**EXERCISE DETAILS:** Set down again exactly the lines of the listing below that fall between the line holding "def packetReads (p" and the line holding "def State.ownerTake (s", inclusive.

┄┄┄┄┄┄┄┄┄┄

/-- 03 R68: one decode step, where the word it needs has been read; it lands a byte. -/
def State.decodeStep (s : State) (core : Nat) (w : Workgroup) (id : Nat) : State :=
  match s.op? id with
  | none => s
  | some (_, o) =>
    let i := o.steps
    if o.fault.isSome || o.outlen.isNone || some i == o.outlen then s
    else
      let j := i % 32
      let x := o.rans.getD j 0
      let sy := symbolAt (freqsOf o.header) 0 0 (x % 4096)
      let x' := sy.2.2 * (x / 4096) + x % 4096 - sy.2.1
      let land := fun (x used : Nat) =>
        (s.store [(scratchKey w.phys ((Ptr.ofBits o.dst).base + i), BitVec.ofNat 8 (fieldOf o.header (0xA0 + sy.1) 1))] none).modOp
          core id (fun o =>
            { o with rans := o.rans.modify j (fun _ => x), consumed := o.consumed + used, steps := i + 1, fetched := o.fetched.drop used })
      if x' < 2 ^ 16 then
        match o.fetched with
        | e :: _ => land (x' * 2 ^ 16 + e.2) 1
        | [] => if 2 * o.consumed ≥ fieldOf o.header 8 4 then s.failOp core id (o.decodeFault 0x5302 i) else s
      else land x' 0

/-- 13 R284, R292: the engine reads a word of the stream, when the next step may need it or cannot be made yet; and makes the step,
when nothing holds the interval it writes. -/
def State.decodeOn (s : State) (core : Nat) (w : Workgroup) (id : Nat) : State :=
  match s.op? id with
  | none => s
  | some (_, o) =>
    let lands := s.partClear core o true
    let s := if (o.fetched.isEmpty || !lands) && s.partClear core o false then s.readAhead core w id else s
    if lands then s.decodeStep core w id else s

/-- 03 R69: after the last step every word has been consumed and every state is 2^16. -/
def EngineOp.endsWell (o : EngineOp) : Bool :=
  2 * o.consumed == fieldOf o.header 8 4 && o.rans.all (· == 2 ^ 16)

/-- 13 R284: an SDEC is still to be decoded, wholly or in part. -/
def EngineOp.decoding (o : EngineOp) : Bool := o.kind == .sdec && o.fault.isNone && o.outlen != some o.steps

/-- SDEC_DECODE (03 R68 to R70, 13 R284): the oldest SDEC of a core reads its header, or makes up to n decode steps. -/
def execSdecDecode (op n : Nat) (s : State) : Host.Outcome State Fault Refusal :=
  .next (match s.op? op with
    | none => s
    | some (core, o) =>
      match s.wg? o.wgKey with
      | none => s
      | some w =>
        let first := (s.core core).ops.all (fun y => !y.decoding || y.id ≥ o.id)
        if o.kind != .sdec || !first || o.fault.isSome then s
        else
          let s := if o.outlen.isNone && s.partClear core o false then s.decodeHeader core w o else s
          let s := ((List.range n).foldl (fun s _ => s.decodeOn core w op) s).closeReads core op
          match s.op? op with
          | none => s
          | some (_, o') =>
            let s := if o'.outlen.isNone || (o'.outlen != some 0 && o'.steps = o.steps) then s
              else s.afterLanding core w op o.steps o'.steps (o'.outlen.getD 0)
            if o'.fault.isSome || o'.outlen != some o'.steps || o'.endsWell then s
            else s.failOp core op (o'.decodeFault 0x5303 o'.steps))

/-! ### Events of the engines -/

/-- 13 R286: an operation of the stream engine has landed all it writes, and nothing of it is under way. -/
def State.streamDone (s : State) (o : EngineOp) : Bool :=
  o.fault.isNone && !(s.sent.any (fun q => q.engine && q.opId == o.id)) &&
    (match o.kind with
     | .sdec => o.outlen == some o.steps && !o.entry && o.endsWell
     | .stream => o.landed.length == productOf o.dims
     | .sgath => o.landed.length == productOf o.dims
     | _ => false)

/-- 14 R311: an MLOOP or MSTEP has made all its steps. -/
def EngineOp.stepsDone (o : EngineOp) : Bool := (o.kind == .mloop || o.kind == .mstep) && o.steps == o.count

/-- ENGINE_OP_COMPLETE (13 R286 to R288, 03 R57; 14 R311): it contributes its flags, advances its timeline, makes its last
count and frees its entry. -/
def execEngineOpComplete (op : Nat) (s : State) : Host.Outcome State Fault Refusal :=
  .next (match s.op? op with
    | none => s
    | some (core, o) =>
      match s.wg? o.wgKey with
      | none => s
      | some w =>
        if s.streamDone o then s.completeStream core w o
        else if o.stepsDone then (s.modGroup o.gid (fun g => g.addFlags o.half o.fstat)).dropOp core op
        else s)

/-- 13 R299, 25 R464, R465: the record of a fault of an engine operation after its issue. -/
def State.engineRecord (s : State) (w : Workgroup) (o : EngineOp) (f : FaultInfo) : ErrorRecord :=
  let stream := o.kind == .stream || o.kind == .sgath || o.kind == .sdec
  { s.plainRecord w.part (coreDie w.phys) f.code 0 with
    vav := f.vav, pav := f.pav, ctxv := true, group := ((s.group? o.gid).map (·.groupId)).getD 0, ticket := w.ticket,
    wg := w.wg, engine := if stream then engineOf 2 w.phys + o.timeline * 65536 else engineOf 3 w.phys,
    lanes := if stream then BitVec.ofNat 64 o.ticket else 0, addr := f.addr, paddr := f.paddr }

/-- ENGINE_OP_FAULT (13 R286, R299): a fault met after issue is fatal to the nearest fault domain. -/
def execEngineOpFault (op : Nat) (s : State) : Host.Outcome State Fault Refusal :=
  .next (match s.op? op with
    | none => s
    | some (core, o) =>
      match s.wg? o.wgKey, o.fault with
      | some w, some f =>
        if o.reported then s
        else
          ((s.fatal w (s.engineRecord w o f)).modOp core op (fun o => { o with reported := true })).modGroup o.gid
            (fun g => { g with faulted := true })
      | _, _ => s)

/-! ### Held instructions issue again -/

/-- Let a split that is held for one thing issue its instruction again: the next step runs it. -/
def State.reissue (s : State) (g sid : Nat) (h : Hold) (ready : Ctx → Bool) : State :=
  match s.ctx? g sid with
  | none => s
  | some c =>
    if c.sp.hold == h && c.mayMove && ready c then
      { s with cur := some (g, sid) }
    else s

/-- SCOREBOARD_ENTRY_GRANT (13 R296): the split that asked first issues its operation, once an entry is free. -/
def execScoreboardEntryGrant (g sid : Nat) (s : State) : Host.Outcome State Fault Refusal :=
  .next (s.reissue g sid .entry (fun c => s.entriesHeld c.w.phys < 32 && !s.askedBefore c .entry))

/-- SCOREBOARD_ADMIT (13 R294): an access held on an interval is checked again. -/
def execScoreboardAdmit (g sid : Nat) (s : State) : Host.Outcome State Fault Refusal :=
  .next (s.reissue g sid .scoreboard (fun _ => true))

┄┄┄┄┄┄┄┄┄┄

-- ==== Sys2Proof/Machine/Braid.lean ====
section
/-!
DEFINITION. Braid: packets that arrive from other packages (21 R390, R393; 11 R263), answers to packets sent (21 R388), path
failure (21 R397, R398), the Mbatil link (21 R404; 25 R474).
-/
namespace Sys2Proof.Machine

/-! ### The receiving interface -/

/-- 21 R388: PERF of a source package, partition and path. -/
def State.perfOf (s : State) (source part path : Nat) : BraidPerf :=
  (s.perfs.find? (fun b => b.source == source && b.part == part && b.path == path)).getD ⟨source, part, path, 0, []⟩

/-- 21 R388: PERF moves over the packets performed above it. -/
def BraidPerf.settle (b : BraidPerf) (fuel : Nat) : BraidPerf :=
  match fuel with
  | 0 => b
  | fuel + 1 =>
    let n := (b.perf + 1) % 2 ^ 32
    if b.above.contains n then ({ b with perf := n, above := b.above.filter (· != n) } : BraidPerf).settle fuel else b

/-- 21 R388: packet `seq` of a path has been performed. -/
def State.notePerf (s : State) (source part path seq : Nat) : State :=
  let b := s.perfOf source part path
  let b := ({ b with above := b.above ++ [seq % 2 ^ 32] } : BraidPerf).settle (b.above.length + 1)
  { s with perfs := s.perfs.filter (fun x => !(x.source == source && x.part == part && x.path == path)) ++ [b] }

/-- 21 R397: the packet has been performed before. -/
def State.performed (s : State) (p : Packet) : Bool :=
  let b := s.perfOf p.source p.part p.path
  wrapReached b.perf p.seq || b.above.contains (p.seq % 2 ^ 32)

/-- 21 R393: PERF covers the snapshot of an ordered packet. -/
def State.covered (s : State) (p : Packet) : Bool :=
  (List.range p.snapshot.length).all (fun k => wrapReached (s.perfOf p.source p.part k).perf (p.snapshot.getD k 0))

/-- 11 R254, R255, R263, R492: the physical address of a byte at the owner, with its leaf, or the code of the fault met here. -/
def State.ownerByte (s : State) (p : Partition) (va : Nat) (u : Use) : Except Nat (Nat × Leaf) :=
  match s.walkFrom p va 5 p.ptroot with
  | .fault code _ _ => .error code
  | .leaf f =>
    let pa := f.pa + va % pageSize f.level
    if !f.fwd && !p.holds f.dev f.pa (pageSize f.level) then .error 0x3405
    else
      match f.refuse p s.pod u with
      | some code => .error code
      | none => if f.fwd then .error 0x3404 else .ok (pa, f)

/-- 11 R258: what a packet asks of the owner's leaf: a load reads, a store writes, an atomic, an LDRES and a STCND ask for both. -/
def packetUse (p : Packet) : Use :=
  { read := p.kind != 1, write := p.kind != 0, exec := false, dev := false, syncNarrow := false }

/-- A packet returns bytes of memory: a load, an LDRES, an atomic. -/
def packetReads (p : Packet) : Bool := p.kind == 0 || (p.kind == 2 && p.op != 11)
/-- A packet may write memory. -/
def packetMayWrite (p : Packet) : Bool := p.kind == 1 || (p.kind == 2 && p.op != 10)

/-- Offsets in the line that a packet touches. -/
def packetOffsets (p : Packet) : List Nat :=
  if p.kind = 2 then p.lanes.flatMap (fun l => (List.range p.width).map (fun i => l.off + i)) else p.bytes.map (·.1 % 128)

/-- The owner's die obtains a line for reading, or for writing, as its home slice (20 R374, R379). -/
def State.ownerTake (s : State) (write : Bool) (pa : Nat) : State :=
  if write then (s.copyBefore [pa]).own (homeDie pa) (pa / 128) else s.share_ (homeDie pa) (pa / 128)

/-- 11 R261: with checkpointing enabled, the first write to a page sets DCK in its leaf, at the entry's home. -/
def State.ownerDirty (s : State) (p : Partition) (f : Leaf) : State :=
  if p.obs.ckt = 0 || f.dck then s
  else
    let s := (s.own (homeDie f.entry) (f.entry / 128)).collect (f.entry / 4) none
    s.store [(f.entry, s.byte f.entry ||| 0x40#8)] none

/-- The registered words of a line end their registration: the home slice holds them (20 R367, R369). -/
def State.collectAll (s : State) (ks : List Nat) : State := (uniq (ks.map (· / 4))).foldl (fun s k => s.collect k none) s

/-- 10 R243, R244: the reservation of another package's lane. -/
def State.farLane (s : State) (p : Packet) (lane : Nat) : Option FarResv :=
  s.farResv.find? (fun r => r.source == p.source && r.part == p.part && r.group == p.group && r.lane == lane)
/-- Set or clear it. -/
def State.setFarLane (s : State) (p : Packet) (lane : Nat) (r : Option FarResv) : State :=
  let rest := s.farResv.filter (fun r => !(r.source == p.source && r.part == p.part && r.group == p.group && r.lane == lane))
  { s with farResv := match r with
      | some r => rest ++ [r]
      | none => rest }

┄┄┄┄┄┄┄┄┄┄

**REPLY:**
def packetReads (p : Packet) : Bool := p.kind == 0 || (p.kind == 2 && p.op != 11)
/-- A packet may write memory. -/
def packetMayWrite (p : Packet) : Bool := p.kind == 1 || (p.kind == 2 && p.op != 10)

/-- Offsets in the line that a packet touches. -/
def packetOffsets (p : Packet) : List Nat :=
  if p.kind = 2 then p.lanes.flatMap (fun l => (List.range p.width).map (fun i => l.off + i)) else p.bytes.map (·.1 % 128)

/-- The owner's die obtains a line for reading, or for writing, as its home slice (20 R374, R379). -/
def State.ownerTake (s : State) (write : Bool) (pa : Nat) : State :=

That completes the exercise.